15. Hukuk Dairesi 2014/1787 E. , 2015/178 K.
"İçtihat Metni"Mahkemesi :Ticaret Mahkemesi
Yukarıda tarih ve numarası yazılı hükmün duruşmalı olarak temyizen tetkiki davalı vekili tarafından istenmiş olmakla duruşma için tayin edilen günde davacı vekili Avukat ... ile davalı vekili ... geldi.

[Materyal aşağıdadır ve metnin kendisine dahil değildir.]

-- ==== Sys2Proof/Laws/Memory.lean ====
section
/-! SUPPORT. The laws of FB: reading after writing, the canonical form, and FB as one list of octets. -/

namespace Sys2Proof.Machine

/-! ### Consecutive cells -/

@[simp] theorem cellsAt_nil (a : Nat) : cellsAt a [] = [] := rfl

@[simp] theorem cellsAt_cons (a : Nat) (b : Byte) (bs : List Byte) :
    cellsAt a (b :: bs) = (a, b) :: cellsAt (a + 1) bs := rfl

@[simp] theorem cellsAt_length (a : Nat) (bs : List Byte) : (cellsAt a bs).length = bs.length := by
  induction bs generalizing a with
  | nil => rfl
  | cons b bs ih => simp [ih]

theorem cellsAt_append (a : Nat) (bs cs : List Byte) :
    cellsAt a (bs ++ cs) = cellsAt a bs ++ cellsAt (a + bs.length) cs := by
  induction bs generalizing a with
  | nil => simp
  | cons b bs ih => simp [ih, Nat.add_assoc, Nat.add_comm 1]

theorem mem_cellsAt_range {a : Nat} {bs : List Byte} {c : Host.Cell} (h : c ∈ cellsAt a bs) :
    a ≤ c.1 ∧ c.1 < a + bs.length := by
  induction bs generalizing a with
  | nil => simp at h
  | cons b bs ih =>
    simp only [cellsAt_cons, List.mem_cons] at h
    rcases h with rfl | h
    · simp
    · have := ih h
      simp only [List.length_cons]
      omega

theorem cellsAt_wf (a : Nat) (bs : List Byte) : Memory.wf (cellsAt a bs) := by
  induction bs generalizing a with
  | nil => simp [Memory.wf]
  | cons b bs ih =>
    refine List.Pairwise.cons (fun c hc => ?_) (ih (a + 1))
    have := (mem_cellsAt_range hc).1
    simp only
    omega

/-! ### Reading one octet -/

@[simp] theorem readOctet_nil (a : Nat) : readOctet [] a = none := rfl

theorem readOctet_append (m m' : Memory) (a : Nat) :
    readOctet (m ++ m') a = (readOctet m a).or (readOctet m' a) := by
  induction m with
  | nil => simp
  | cons c m ih =>
    obtain ⟨k, v⟩ := c
    by_cases h : k = a <;> simp [readOctet, h, ih]

theorem readOctet_eq_none {m : Memory} {a : Nat} (h : ∀ c ∈ m, c.1 ≠ a) : readOctet m a = none := by
  induction m with
  | nil => rfl
  | cons c m ih =>
    obtain ⟨k, v⟩ := c
    have hk : k ≠ a := h (k, v) (by simp)
    simp only [readOctet, if_neg hk]
    exact ih fun c hc => h c (by simp [hc])

theorem readOctet_mem {m : Memory} {a : Nat} {v : Byte} (h : readOctet m a = some v) : (a, v) ∈ m := by
  induction m with
  | nil => simp at h
  | cons c m ih =>
    obtain ⟨k, w⟩ := c
    simp only [readOctet] at h
    split at h
    · simp_all
    · simp [ih h]

theorem readOctet_cellsAt (a : Nat) (bs : List Byte) (x : Nat) :
    readOctet (cellsAt a bs) x = if a ≤ x then bs[x - a]? else none := by
  induction bs generalizing a with
  | nil => simp
  | cons b bs ih =>
    simp only [cellsAt_cons, readOctet, ih]
    by_cases h : a = x
    · simp [h]
    · rw [if_neg h]
      by_cases h2 : a ≤ x
      · rw [if_pos (show a + 1 ≤ x by omega), if_pos h2, show x - a = (x - (a + 1)) + 1 by omega]
        rfl
      · rw [if_neg (show ¬ a + 1 ≤ x by omega), if_neg h2]

/-! ### The canonical form -/

theorem wf_cons {c : Host.Cell} {m : Memory} :
    Memory.wf (c :: m) ↔ (∀ d ∈ m, c.1 < d.1) ∧ Memory.wf m := List.pairwise_cons

theorem mem_takeWhile_below {m : Memory} {a : Nat} {c : Host.Cell}
    (h : c ∈ m.takeWhile (fun c => c.1 < a)) : c.1 < a := by
  simpa using List.mem_takeWhile_imp h

theorem mem_dropWhile_below {m : Memory} (hm : Memory.wf m) {a : Nat} {c : Host.Cell}
    (h : c ∈ m.dropWhile (fun c => c.1 < a)) : a ≤ c.1 := by
  induction m with
  | nil => simp at h
  | cons d m ih =>
    rw [wf_cons] at hm
    by_cases hd : d.1 < a
    · rw [List.dropWhile_cons_of_pos (by simpa using hd)] at h
      exact ih hm.2 h
    · rw [List.dropWhile_cons_of_neg (by simpa using hd)] at h
      simp only [List.mem_cons] at h
      rcases h with rfl | h
      · omega
      · have := hm.1 c h
        omega

/-- Every write keeps the canonical form. -/
theorem writeOctets_wf {m : Memory} (hm : Memory.wf m) (a : Nat) (bs : List Byte) :
    Memory.wf (writeOctets m a bs) := by
  unfold writeOctets Memory.wf
  rw [List.pairwise_append, List.pairwise_append]
  refine ⟨⟨hm.sublist (List.takeWhile_sublist _), cellsAt_wf a bs, ?_⟩,
    hm.sublist (List.dropWhile_sublist _), ?_⟩
  · intro c hc d hd
    exact Nat.lt_of_lt_of_le (mem_takeWhile_below hc) (mem_cellsAt_range hd).1
  · intro c hc d hd
    have h2 := mem_dropWhile_below hm hd
    rcases List.mem_append.mp hc with hc | hc
    · have := mem_takeWhile_below hc
      omega
    · have := (mem_cellsAt_range hc).2
      omega

theorem reset_memory_wf : Memory.wf State.reset.fb := List.Pairwise.nil

/-! ### Reading after writing -/

theorem readOctet_takeWhile {m : Memory} {a x : Nat} (hm : Memory.wf m) (hx : x < a) :
    readOctet (m.takeWhile (fun c => c.1 < a)) x = readOctet m x := by
  have h := readOctet_append (m.takeWhile (fun c => c.1 < a)) (m.dropWhile (fun c => c.1 < a)) x
  rw [List.takeWhile_append_dropWhile] at h
  rw [h, readOctet_eq_none (m := m.dropWhile _), Option.or_none]
  intro c hc
  have := mem_dropWhile_below hm hc
  omega

theorem readOctet_dropWhile {m : Memory} {a x : Nat} (hx : a ≤ x) :
    readOctet (m.dropWhile (fun c => c.1 < a)) x = readOctet m x := by
  have h := readOctet_append (m.takeWhile (fun c => c.1 < a)) (m.dropWhile (fun c => c.1 < a)) x
  rw [List.takeWhile_append_dropWhile] at h
  rw [h, readOctet_eq_none (m := m.takeWhile _), Option.none_or]
  intro c hc
  have := mem_takeWhile_below hc
  omega

/-- What one octet reads as after a write: the octet written inside the range, and what it read as
before outside it. -/
theorem readOctet_writeOctets {m : Memory} (hm : Memory.wf m) (a : Nat) (bs : List Byte) (x : Nat) :
    readOctet (writeOctets m a bs) x =
      if a ≤ x ∧ x < a + bs.length then bs[x - a]? else readOctet m x := by
  unfold writeOctets
  rw [readOctet_append, readOctet_append, readOctet_cellsAt]
  by_cases h : a ≤ x ∧ x < a + bs.length
  · rw [if_pos h, readOctet_eq_none (m := m.takeWhile _), Option.none_or, if_pos h.1]
    · rw [List.getElem?_eq_getElem (by omega), Option.some_or]
    · intro c hc
      have := mem_takeWhile_below hc
      omega
  · rw [if_neg h]
    by_cases h1 : x < a
    · rw [readOctet_takeWhile hm h1, if_neg (by omega), Option.or_none,
        readOctet_eq_none (m := m.dropWhile _), Option.or_none]
      intro c hc
      have := mem_dropWhile_below hm hc
      omega
    · rw [readOctet_eq_none (m := m.takeWhile _), Option.none_or, if_pos (by omega),
        List.getElem?_eq_none (by omega), Option.none_or, readOctet_dropWhile (by omega)]
      intro c hc
      have := mem_takeWhile_below hc
      omega

/-- The octet at a written address is the octet written. -/
theorem readOctet_writeOctets_inside {m : Memory} (hm : Memory.wf m) {a x : Nat} {bs : List Byte}
    (h : a ≤ x) (h' : x < a + bs.length) : readOctet (writeOctets m a bs) x = bs[x - a]? := by
  rw [readOctet_writeOctets hm, if_pos ⟨h, h'⟩]

/-- An address outside the written range reads as before. -/
theorem readOctet_writeOctets_outside {m : Memory} (hm : Memory.wf m) {a x : Nat} {bs : List Byte}
    (h : x < a ∨ a + bs.length ≤ x) : readOctet (writeOctets m a bs) x = readOctet m x := by
  rw [readOctet_writeOctets hm, if_neg (by omega)]

/-! ### Reading a range -/

@[simp] theorem readOctets_zero (m : Memory) (a : Nat) : readOctets m a 0 = some [] := by
  cases m <;> rfl

/-- Reading a range is reading its octets one by one. -/
theorem readOctets_eq_some_iff {m : Memory} (hm : Memory.wf m) {a n : Nat} {bs : List Byte} :
    readOctets m a n = some bs ↔
      bs.length = n ∧ ∀ i, i < n → readOctet m (a + i) = bs[i]? := by
  induction m generalizing a n bs with
  | nil =>
    cases n with
    | zero => cases bs <;> simp
    | succ n =>
      simp only [readOctets, reduceCtorEq, false_iff, not_and]
      intro hl h
      have := h 0 (by omega)
      rw [List.getElem?_eq_getElem (by omega)] at this
      simp at this
  | cons c m ih =>
    obtain ⟨k, v⟩ := c
    rw [wf_cons] at hm
    cases n with
    | zero => cases bs <;> simp
    | succ n =>
      simp only [readOctets]
      by_cases h1 : k < a
      · rw [if_pos h1, ih hm.2]
        refine and_congr_right fun _ => forall_congr' fun i => ?_
        simp only [readOctet, if_neg (show k ≠ a + i by omega)]
      · rw [if_neg h1]
        have miss : ∀ x, x ≤ k → readOctet m x = none := fun x hx =>
          readOctet_eq_none fun c hc => by have := hm.1 c hc; simp only at this; omega
        by_cases h2 : k = a
        · subst h2
          simp only [if_true, Option.map_eq_some_iff]
          constructor
          · rintro ⟨rest, hr, rfl⟩
            obtain ⟨hl, hg⟩ := (ih hm.2).mp hr
            refine ⟨by simp [hl], fun i hi => ?_⟩
            cases i with
            | zero => simp [readOctet]
            | succ i =>
              have := hg i (by omega)
              rw [show k + 1 + i = k + (i + 1) by omega] at this
              simp [readOctet, this]
          · rintro ⟨hl, hg⟩
            cases bs with
            | nil => simp at hl
            | cons b rest =>
              have h0 := hg 0 (by omega)
              simp only [Nat.add_zero, readOctet, if_true, List.getElem?_cons_zero,
                Option.some.injEq] at h0
              subst h0
              refine ⟨rest, (ih hm.2).mpr ⟨by simpa using hl, fun i hi => ?_⟩, rfl⟩
              have := hg (i + 1) (by omega)
              simp only [readOctet, if_neg (show k ≠ k + (i + 1) by omega),
                List.getElem?_cons_succ] at this
              rw [show k + 1 + i = k + (i + 1) by omega, this]
        · simp only [if_neg h2, reduceCtorEq, false_iff, not_and]
          intro hl h
          have := h 0 (by omega)
          rw [List.getElem?_eq_getElem (by omega), Nat.add_zero, readOctet, if_neg h2,
            miss a (by omega)] at this
          simp at this

/-- A range whose octets all hold a value can be read. -/
theorem exists_readOctets {m : Memory} (hm : Memory.wf m) {a n : Nat}
    (h : ∀ i, i < n → ∃ b, readOctet m (a + i) = some b) : ∃ bs, readOctets m a n = some bs := by
  induction n generalizing a with
  | zero => exact ⟨[], by simp⟩
  | succ n ih =>
    obtain ⟨b, hb⟩ := h 0 (by omega)
    obtain ⟨bs, hbs⟩ := ih (a := a + 1) fun i hi => by
      have := h (i + 1) (by omega)
      rwa [show a + (i + 1) = a + 1 + i by omega] at this
    refine ⟨b :: bs, (readOctets_eq_some_iff hm).mpr ⟨by simp [readOctets_length hbs], fun i hi => ?_⟩⟩
    cases i with
    | zero => simpa using hb
    | succ i =>
      have := ((readOctets_eq_some_iff hm).mp hbs).2 i (by omega)
      rw [show a + (i + 1) = a + 1 + i by omega, this]
      rfl

/-- Two memories that agree on a range read alike there. -/
theorem readOctets_congr {m m' : Memory} (hm : Memory.wf m) (hm' : Memory.wf m') {a n : Nat}
    (h : ∀ i, i < n → readOctet m (a + i) = readOctet m' (a + i)) :
    readOctets m a n = readOctets m' a n := by
  apply Option.ext
  intro bs
  rw [readOctets_eq_some_iff hm, readOctets_eq_some_iff hm']
  exact and_congr_right fun _ => forall_congr' fun i => forall_congr' fun hi => by rw [h i hi]

/-! ### FB as one list of octets -/

/-- A canonical memory whose addresses below `n`, and no others, hold a value is the cells of one list
of `n` octets. -/
theorem memory_eq_cellsAt {m : Memory} (hm : Memory.wf m) {n : Nat}
    (hin : ∀ x, x < n → ∃ b, readOctet m x = some b)
    (hout : ∀ x b, readOctet m x = some b → x < n) :
    ∃ bs : List Byte, bs.length = n ∧ m = cellsAt 0 bs := by
  suffices H : ∀ (m : Memory) (a n : Nat), Memory.wf m → (∀ c ∈ m, a ≤ c.1) →
      (∀ x, a ≤ x → x < a + n → ∃ b, readOctet m x = some b) →
      (∀ x b, readOctet m x = some b → x < a + n) →
      ∃ bs : List Byte, bs.length = n ∧ m = cellsAt a bs from by
    simpa using H m 0 n hm (by simp) (by simpa using hin) (by simpa using hout)
  clear hin hout hm m n
  intro m
  induction m with
  | nil =>
    intro a n _ _ hin _
    cases n with
    | zero => exact ⟨[], rfl, rfl⟩
    | succ n => obtain ⟨b, hb⟩ := hin a (by omega) (by omega); simp at hb
  | cons c m ih =>
    intro a n hm hlow hin hout
    obtain ⟨k, v⟩ := c
    rw [wf_cons] at hm
    have hk : k < a + n := hout k v (by simp [readOctet])
    have hak : a ≤ k := hlow (k, v) (by simp)
    have hka : k = a := by
      by_contra hne
      obtain ⟨b, hb⟩ := hin a (by omega) (by omega)
      rw [readOctet, if_neg hne, readOctet_eq_none] at hb
      · simp at hb
      · intro c hc
        have := hm.1 c hc
        simp only at this
        omega
    subst hka
    obtain ⟨n, rfl⟩ : ∃ n', n = n' + 1 := ⟨n - 1, by omega⟩
    obtain ⟨bs, hl, rfl⟩ := ih (k + 1) n hm.2 (fun c hc => hm.1 c hc)
      (fun x h1 h2 => by
        obtain ⟨b, hb⟩ := hin x (by omega) (by omega)
        rw [readOctet, if_neg (by omega)] at hb
        exact ⟨b, hb⟩)
      (fun x b hb => by
        have hx := readOctet_mem hb
        have h1 := hm.1 _ hx
        have := hout x b (by rw [readOctet, if_neg (by simp only at h1; omega)]; exact hb)
        omega)
    exact ⟨v :: bs, by simp [hl], rfl⟩

theorem takeWhile_cellsAt (a x : Nat) (bs : List Byte) :
    (cellsAt x bs).takeWhile (fun c => c.1 < a) = cellsAt x (bs.take (a - x)) := by
  induction bs generalizing x with
  | nil => simp
  | cons b bs ih =>
    by_cases h : x < a
    · rw [show a - x = (a - (x + 1)) + 1 by omega]
      simp [h, ih]
    · rw [show a - x = 0 by omega]
      simp [h]

theorem dropWhile_cellsAt (a x : Nat) (bs : List Byte) (h : x ≤ a) :
    (cellsAt x bs).dropWhile (fun c => c.1 < a) = cellsAt a (bs.drop (a - x)) := by
  induction bs generalizing x with
  | nil => simp
  | cons b bs ih =>
    by_cases hx : x < a
    · rw [show a - x = (a - (x + 1)) + 1 by omega]
      simp [hx, ih (x + 1) (by omega)]
    · rw [show a = x by omega]
      simp

/-- A write in bounds, where FB is one list of octets, replaces a part of the list. -/
theorem writeOctets_cellsAt {bytes : List Byte} {a : Nat} {bs : List Byte}
    (h : a + bs.length ≤ bytes.length) :
    writeOctets (cellsAt 0 bytes) a bs
      = cellsAt 0 (bytes.take a ++ bs ++ bytes.drop (a + bs.length)) := by
  unfold writeOctets
  rw [takeWhile_cellsAt, dropWhile_cellsAt _ _ _ (by omega), cellsAt_append, cellsAt_append]
  simp [List.length_take, Nat.min_eq_left (show a ≤ bytes.length by omega)]

/-- A read in bounds, where FB is one list of octets, is a part of the list. -/
theorem readOctets_cellsAt {bytes : List Byte} {a n : Nat} (h : a + n ≤ bytes.length) :
    readOctets (cellsAt 0 bytes) a n = some ((bytes.drop a).take n) := by
  rw [readOctets_eq_some_iff (cellsAt_wf 0 bytes)]
  refine ⟨by simp; omega, fun i hi => ?_⟩
  rw [readOctet_cellsAt, if_pos (by omega), List.getElem?_take_of_lt hi, List.getElem?_drop]
  simp

end Sys2Proof.Machine
end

Temyiz dilekçesinin süresi içinde verildiği anlaşıldıktan ve hazır bulunan taraflar avukatları dinlendikten sonra vaktin darlığından ötürü işin incelenerek karara bağlanması başka güne bırakılmıştı. Bu kere dosyadaki kağıtlar okunduktan sonra işin gereği konuşulup düşünüldü:
Asıl dava eser sözleşmesi uyarınca verilen avans teminat mektubu nedeniyle borçlu olunmadığının tesbitine, birleşen dava haksız fesih sonucu uğranılan kâr kaybı ve malzeme zararının tahsiline karar verilmesi istemiyle açılmış, davalı fesihte haklı olduğunu belirterek davaların reddini savunmuş, mahkemece fesihte davalı haksız bulunarak birleşen davadaki kâr kaybı ile malzeme zararının avans teminat çekinden mahsubu ile asıl davanın kısmen kabulüne, birleşen davanın reddine karar verilmiş, karar davalı vekilince temyiz edilmiştir.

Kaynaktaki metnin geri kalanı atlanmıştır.